• WHAT TO DO: Restate, word for word, the lines from the opening line of the data through the line containing "(s.modCheck k f).refs", both included, and nothing else.

• RECORDS FOR THIS TASK:
========================================

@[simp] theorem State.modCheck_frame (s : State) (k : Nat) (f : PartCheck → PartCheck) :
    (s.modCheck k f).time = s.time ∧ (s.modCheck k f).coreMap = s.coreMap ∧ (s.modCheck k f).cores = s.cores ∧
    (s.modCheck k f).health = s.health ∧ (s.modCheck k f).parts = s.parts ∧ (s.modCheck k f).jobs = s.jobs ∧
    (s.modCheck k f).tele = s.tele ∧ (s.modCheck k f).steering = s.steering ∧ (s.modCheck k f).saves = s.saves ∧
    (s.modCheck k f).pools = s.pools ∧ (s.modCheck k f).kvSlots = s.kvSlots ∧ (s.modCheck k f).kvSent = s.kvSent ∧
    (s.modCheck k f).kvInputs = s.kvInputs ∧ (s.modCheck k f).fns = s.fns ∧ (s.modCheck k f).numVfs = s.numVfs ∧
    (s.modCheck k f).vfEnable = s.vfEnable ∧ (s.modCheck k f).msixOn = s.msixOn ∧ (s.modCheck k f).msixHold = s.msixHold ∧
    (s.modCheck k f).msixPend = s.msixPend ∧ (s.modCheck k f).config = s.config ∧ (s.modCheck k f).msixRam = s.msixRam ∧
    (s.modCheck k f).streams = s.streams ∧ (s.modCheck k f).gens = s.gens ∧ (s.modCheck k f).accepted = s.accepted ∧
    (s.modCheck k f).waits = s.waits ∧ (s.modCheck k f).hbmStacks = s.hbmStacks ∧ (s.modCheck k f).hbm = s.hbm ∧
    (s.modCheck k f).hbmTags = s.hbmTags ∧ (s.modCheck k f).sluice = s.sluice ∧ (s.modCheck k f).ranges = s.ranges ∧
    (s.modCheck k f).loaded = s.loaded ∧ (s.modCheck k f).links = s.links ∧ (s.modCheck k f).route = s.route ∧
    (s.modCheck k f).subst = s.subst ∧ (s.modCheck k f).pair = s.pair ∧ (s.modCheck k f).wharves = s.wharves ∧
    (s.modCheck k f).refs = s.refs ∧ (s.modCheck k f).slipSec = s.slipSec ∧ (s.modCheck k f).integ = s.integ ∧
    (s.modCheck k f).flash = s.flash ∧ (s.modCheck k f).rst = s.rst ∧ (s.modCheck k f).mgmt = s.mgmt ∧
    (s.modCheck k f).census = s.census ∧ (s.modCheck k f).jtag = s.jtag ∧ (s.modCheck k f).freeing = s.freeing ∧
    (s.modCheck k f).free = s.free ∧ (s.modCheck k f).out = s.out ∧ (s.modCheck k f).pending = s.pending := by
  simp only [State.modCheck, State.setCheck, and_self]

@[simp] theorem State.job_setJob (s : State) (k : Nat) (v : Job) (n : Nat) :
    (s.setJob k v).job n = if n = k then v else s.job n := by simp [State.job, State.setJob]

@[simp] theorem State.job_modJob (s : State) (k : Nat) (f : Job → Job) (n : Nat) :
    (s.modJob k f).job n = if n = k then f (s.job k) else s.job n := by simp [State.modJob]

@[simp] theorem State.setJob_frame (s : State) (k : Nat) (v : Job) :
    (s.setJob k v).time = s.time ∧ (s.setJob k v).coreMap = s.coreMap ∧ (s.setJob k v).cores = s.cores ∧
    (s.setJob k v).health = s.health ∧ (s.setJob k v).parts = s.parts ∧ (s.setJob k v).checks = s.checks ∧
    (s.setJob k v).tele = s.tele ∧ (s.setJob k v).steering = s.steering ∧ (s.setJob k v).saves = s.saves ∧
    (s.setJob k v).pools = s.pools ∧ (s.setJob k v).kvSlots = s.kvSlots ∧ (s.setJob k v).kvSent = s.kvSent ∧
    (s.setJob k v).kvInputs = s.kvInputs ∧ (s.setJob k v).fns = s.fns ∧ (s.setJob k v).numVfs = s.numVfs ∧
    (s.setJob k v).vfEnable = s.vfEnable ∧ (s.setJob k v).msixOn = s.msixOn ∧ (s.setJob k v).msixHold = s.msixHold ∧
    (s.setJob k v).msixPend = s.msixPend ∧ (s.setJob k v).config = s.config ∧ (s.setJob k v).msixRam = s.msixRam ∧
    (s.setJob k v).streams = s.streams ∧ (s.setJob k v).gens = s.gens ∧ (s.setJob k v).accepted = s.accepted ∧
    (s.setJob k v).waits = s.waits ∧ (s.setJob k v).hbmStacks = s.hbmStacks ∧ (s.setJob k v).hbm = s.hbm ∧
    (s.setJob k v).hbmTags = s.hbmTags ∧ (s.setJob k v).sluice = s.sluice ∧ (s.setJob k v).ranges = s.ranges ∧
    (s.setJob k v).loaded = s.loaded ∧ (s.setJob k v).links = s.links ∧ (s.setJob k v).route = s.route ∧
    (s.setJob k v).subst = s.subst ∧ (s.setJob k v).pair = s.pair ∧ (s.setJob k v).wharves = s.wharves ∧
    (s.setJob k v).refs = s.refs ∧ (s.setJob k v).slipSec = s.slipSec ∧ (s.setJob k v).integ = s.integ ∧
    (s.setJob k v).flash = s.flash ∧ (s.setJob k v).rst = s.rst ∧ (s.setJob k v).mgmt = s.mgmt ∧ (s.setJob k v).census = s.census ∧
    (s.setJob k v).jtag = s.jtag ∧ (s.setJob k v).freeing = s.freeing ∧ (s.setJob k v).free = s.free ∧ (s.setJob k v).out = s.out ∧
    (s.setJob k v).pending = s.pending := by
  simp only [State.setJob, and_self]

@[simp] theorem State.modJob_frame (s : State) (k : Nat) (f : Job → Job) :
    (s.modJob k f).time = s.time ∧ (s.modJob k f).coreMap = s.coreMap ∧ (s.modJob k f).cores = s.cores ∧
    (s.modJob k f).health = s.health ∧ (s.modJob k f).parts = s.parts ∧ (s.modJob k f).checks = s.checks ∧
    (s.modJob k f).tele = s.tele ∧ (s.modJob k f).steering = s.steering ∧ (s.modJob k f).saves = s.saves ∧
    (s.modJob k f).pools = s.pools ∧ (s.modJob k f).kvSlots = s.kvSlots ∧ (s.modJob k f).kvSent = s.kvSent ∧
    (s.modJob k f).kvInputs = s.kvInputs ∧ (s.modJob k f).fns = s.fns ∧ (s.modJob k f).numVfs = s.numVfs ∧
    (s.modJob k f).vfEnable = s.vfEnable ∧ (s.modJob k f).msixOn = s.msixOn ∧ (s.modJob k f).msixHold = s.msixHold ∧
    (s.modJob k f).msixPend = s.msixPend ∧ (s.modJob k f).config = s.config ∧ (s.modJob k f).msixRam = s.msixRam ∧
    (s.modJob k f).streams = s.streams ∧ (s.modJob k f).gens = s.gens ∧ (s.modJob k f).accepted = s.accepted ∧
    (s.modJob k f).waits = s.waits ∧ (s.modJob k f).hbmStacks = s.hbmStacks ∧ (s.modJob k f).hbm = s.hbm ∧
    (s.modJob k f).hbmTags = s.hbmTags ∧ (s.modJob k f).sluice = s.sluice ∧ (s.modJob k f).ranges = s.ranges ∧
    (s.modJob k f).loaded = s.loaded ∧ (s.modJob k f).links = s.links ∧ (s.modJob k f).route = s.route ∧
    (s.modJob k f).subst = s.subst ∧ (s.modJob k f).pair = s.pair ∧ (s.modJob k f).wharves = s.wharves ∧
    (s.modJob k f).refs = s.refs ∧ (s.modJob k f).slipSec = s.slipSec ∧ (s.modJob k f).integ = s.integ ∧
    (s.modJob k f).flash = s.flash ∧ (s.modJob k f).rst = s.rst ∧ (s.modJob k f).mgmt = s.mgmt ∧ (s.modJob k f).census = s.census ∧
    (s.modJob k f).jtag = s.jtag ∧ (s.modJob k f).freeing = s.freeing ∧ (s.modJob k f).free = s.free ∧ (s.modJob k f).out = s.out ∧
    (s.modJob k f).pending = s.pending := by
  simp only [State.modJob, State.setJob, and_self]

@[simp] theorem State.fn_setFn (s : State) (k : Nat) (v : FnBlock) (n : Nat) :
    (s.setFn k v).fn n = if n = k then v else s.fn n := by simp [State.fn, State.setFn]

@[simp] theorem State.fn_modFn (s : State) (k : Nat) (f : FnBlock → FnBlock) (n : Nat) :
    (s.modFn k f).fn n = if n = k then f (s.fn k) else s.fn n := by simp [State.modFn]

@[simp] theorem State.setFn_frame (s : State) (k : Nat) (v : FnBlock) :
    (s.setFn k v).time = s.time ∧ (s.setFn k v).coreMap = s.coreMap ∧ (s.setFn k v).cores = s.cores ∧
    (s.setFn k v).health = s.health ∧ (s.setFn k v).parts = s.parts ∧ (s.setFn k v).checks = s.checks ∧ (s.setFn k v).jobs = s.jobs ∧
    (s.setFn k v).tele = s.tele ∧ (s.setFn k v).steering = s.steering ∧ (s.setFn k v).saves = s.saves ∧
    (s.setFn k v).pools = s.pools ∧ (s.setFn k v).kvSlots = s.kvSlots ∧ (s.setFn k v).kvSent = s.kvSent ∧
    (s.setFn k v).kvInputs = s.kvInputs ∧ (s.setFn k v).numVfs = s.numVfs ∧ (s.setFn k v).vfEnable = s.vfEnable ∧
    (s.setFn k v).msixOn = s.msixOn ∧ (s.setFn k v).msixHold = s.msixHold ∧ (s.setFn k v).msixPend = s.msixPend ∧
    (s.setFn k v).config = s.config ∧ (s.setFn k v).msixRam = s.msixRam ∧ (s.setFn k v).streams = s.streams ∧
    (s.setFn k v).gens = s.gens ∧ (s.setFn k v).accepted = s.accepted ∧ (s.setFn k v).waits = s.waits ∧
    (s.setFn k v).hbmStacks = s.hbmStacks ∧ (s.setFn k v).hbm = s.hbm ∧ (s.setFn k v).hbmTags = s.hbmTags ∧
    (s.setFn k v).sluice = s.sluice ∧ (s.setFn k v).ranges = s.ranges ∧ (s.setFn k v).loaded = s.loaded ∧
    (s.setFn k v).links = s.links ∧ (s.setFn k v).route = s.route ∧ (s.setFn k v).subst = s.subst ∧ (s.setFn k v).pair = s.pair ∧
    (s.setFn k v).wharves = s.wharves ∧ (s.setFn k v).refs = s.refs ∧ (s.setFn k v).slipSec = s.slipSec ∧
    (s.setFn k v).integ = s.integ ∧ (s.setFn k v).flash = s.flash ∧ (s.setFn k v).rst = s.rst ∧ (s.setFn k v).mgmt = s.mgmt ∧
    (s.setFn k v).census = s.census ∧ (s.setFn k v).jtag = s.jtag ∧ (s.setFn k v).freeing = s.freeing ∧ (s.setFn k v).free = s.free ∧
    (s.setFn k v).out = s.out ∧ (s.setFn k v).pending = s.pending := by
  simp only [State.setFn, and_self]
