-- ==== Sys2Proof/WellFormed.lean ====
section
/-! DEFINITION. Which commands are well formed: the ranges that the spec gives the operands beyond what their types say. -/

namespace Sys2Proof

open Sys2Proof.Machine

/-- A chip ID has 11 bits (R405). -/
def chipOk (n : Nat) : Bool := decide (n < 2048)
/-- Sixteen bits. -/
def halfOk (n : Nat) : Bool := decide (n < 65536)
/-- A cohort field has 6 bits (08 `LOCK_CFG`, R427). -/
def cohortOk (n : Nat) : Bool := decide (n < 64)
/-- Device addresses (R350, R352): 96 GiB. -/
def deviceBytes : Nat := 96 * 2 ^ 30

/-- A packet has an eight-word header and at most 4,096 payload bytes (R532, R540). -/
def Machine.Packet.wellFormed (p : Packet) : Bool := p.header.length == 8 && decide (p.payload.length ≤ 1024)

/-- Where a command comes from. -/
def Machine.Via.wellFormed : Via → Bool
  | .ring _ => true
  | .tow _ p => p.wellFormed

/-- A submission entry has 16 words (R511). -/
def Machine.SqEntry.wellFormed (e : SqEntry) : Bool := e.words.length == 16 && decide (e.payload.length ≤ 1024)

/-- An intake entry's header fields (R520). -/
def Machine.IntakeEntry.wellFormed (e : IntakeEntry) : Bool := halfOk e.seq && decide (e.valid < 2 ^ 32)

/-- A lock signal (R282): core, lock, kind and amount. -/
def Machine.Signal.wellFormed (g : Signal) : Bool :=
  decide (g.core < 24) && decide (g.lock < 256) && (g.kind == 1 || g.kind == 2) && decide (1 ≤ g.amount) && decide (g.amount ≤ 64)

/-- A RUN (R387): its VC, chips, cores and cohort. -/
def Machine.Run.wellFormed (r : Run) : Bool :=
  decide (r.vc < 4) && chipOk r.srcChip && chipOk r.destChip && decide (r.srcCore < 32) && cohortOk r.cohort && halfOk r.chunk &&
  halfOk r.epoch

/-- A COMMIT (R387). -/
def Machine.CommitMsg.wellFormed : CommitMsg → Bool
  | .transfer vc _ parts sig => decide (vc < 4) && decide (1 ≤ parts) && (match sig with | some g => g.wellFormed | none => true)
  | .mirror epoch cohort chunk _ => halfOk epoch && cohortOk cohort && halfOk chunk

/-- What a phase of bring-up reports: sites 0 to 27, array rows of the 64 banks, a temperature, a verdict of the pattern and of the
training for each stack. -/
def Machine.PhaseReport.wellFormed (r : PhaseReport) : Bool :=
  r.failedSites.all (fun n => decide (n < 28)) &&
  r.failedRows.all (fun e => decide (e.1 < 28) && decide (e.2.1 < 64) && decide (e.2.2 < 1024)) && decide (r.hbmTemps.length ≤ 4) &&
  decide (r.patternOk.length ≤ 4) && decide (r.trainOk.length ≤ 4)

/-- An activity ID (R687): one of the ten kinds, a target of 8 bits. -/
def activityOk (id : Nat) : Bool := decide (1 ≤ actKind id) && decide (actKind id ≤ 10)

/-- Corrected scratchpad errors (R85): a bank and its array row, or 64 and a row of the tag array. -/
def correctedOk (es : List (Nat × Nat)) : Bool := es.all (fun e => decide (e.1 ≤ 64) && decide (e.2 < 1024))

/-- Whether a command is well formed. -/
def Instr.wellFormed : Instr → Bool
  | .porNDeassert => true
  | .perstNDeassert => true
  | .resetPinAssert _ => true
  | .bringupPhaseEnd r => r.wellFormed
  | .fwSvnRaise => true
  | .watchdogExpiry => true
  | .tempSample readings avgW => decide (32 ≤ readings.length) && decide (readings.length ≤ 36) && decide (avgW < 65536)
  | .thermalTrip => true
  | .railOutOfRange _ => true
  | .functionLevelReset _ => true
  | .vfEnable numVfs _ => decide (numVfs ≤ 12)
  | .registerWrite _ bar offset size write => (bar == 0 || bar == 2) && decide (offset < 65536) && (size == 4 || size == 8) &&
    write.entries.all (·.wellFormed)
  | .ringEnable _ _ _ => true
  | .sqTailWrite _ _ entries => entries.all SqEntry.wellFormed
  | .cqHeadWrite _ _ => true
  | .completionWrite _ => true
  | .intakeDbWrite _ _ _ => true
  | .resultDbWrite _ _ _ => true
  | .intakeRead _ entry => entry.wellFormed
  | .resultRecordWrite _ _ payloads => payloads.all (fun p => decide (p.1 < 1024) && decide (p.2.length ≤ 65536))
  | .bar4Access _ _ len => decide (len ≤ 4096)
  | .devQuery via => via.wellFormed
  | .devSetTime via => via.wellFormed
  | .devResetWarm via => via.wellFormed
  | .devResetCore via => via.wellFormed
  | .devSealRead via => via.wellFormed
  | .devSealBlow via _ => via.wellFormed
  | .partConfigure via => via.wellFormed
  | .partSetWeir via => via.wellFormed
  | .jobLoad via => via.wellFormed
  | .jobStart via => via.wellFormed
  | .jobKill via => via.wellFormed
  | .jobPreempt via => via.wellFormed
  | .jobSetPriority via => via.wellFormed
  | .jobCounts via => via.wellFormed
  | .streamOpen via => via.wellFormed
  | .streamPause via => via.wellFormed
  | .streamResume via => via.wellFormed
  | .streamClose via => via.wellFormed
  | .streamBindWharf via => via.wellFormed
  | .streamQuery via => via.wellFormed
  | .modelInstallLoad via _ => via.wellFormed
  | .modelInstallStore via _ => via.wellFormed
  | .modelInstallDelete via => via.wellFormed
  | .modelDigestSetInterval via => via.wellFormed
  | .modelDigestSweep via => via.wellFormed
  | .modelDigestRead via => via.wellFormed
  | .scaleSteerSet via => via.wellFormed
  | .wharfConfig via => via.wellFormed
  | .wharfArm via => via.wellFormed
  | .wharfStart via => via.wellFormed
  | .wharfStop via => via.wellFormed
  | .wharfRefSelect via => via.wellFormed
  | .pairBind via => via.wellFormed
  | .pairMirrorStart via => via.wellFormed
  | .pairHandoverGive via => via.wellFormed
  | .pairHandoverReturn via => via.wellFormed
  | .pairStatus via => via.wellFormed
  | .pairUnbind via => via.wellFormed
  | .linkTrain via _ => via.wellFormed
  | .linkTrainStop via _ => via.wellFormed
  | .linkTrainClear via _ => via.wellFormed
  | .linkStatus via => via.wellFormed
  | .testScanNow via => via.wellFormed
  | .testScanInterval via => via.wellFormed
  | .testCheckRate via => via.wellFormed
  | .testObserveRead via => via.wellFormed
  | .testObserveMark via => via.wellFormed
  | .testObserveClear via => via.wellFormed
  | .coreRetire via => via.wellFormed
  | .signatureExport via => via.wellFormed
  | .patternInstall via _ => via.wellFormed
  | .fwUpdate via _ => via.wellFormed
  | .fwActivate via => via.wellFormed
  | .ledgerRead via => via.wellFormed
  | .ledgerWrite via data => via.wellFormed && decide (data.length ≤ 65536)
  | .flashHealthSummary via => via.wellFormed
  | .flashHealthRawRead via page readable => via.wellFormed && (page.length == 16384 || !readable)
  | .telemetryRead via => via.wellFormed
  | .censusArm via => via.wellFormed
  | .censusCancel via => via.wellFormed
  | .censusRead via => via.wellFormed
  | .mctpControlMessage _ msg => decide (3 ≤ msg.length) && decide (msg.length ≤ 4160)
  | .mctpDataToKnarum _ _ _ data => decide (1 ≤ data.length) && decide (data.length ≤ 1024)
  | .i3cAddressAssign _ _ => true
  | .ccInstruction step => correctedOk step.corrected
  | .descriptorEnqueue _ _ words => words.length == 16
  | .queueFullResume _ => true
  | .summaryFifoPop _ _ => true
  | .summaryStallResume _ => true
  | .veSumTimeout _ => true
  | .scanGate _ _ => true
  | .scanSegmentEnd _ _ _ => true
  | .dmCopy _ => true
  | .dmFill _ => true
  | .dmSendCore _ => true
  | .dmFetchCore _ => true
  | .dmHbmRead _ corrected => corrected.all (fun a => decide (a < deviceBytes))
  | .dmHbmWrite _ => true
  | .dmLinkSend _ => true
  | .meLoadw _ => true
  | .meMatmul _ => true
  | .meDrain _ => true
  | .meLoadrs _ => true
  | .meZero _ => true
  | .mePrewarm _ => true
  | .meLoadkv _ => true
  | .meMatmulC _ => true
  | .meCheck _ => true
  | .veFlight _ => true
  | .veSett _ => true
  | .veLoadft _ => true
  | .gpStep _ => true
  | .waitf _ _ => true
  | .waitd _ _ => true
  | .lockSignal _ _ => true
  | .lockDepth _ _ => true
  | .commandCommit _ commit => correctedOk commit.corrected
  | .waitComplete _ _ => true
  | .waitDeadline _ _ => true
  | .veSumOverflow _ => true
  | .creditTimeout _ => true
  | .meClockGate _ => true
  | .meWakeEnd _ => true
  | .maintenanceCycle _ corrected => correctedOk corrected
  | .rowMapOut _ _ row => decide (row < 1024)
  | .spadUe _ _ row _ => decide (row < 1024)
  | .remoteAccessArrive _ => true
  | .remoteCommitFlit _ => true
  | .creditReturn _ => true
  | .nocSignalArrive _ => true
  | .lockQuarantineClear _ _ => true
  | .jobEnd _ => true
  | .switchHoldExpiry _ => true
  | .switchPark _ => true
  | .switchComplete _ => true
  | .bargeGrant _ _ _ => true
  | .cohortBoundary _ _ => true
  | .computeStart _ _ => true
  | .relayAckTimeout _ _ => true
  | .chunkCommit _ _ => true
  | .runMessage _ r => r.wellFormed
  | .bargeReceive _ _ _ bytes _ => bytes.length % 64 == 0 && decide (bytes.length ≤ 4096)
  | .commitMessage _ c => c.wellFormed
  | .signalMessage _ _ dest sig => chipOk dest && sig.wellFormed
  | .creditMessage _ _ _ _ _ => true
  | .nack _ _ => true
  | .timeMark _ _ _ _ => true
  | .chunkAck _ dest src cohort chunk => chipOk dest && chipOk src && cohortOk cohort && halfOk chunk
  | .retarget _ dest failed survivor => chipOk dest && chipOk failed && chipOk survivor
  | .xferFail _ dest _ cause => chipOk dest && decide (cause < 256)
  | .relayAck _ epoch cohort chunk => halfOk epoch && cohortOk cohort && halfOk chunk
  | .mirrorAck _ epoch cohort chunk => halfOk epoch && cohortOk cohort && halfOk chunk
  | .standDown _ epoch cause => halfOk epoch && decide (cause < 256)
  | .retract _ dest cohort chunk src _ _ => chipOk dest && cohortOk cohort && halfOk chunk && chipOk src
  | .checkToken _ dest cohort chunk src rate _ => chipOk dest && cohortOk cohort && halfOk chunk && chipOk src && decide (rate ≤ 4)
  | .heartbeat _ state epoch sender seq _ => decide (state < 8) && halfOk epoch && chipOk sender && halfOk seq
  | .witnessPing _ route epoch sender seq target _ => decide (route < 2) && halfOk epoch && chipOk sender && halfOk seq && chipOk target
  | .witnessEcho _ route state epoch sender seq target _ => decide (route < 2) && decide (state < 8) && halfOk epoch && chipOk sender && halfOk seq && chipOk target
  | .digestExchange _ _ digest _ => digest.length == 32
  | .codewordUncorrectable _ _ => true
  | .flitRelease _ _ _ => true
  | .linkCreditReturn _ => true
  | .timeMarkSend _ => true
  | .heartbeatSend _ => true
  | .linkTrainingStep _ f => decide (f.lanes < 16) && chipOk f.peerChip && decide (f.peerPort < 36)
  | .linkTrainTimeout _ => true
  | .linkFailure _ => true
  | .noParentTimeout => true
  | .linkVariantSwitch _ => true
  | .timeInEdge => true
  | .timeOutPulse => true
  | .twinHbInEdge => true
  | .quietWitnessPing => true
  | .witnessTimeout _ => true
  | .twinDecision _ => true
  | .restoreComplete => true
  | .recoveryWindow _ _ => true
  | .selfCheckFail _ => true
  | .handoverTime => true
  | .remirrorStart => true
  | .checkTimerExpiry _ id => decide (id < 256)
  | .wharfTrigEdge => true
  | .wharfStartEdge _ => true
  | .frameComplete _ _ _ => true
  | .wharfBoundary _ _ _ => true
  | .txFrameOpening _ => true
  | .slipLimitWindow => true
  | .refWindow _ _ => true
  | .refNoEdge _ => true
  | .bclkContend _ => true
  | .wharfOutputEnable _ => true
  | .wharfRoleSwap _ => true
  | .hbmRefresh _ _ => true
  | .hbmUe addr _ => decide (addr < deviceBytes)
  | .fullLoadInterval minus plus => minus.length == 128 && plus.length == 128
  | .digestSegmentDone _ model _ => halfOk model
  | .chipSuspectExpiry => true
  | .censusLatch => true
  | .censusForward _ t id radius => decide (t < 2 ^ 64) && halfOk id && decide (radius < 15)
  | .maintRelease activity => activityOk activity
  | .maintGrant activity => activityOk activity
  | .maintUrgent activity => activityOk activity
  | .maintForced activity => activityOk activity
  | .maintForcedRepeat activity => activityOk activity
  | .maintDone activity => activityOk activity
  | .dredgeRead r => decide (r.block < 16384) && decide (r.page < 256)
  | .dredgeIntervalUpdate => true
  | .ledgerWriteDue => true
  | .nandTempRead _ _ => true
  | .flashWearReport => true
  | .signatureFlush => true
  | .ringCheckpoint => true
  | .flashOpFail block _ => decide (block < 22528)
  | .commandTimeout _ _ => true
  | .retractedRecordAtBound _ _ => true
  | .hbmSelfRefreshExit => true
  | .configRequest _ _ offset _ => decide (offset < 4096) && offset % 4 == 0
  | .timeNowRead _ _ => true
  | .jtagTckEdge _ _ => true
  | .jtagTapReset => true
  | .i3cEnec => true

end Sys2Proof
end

========================================

• WRITTEN ANSWER:
@[simp] theorem State.modCheck_frame (s : State) (k : Nat) (f : PartCheck → PartCheck) :
    (s.modCheck k f).time = s.time ∧ (s.modCheck k f).coreMap = s.coreMap ∧ (s.modCheck k f).cores = s.cores ∧
    (s.modCheck k f).health = s.health ∧ (s.modCheck k f).parts = s.parts ∧ (s.modCheck k f).jobs = s.jobs ∧
    (s.modCheck k f).tele = s.tele ∧ (s.modCheck k f).steering = s.steering ∧ (s.modCheck k f).saves = s.saves ∧
    (s.modCheck k f).pools = s.pools ∧ (s.modCheck k f).kvSlots = s.kvSlots ∧ (s.modCheck k f).kvSent = s.kvSent ∧
    (s.modCheck k f).kvInputs = s.kvInputs ∧ (s.modCheck k f).fns = s.fns ∧ (s.modCheck k f).numVfs = s.numVfs ∧
    (s.modCheck k f).vfEnable = s.vfEnable ∧ (s.modCheck k f).msixOn = s.msixOn ∧ (s.modCheck k f).msixHold = s.msixHold ∧
    (s.modCheck k f).msixPend = s.msixPend ∧ (s.modCheck k f).config = s.config ∧ (s.modCheck k f).msixRam = s.msixRam ∧
    (s.modCheck k f).streams = s.streams ∧ (s.modCheck k f).gens = s.gens ∧ (s.modCheck k f).accepted = s.accepted ∧
    (s.modCheck k f).waits = s.waits ∧ (s.modCheck k f).hbmStacks = s.hbmStacks ∧ (s.modCheck k f).hbm = s.hbm ∧
    (s.modCheck k f).hbmTags = s.hbmTags ∧ (s.modCheck k f).sluice = s.sluice ∧ (s.modCheck k f).ranges = s.ranges ∧
    (s.modCheck k f).loaded = s.loaded ∧ (s.modCheck k f).links = s.links ∧ (s.modCheck k f).route = s.route ∧
    (s.modCheck k f).subst = s.subst ∧ (s.modCheck k f).pair = s.pair ∧ (s.modCheck k f).wharves = s.wharves ∧
    (s.modCheck k f).refs = s.refs ∧ (s.modCheck k f).slipSec = s.slipSec ∧ (s.modCheck k f).integ = s.integ ∧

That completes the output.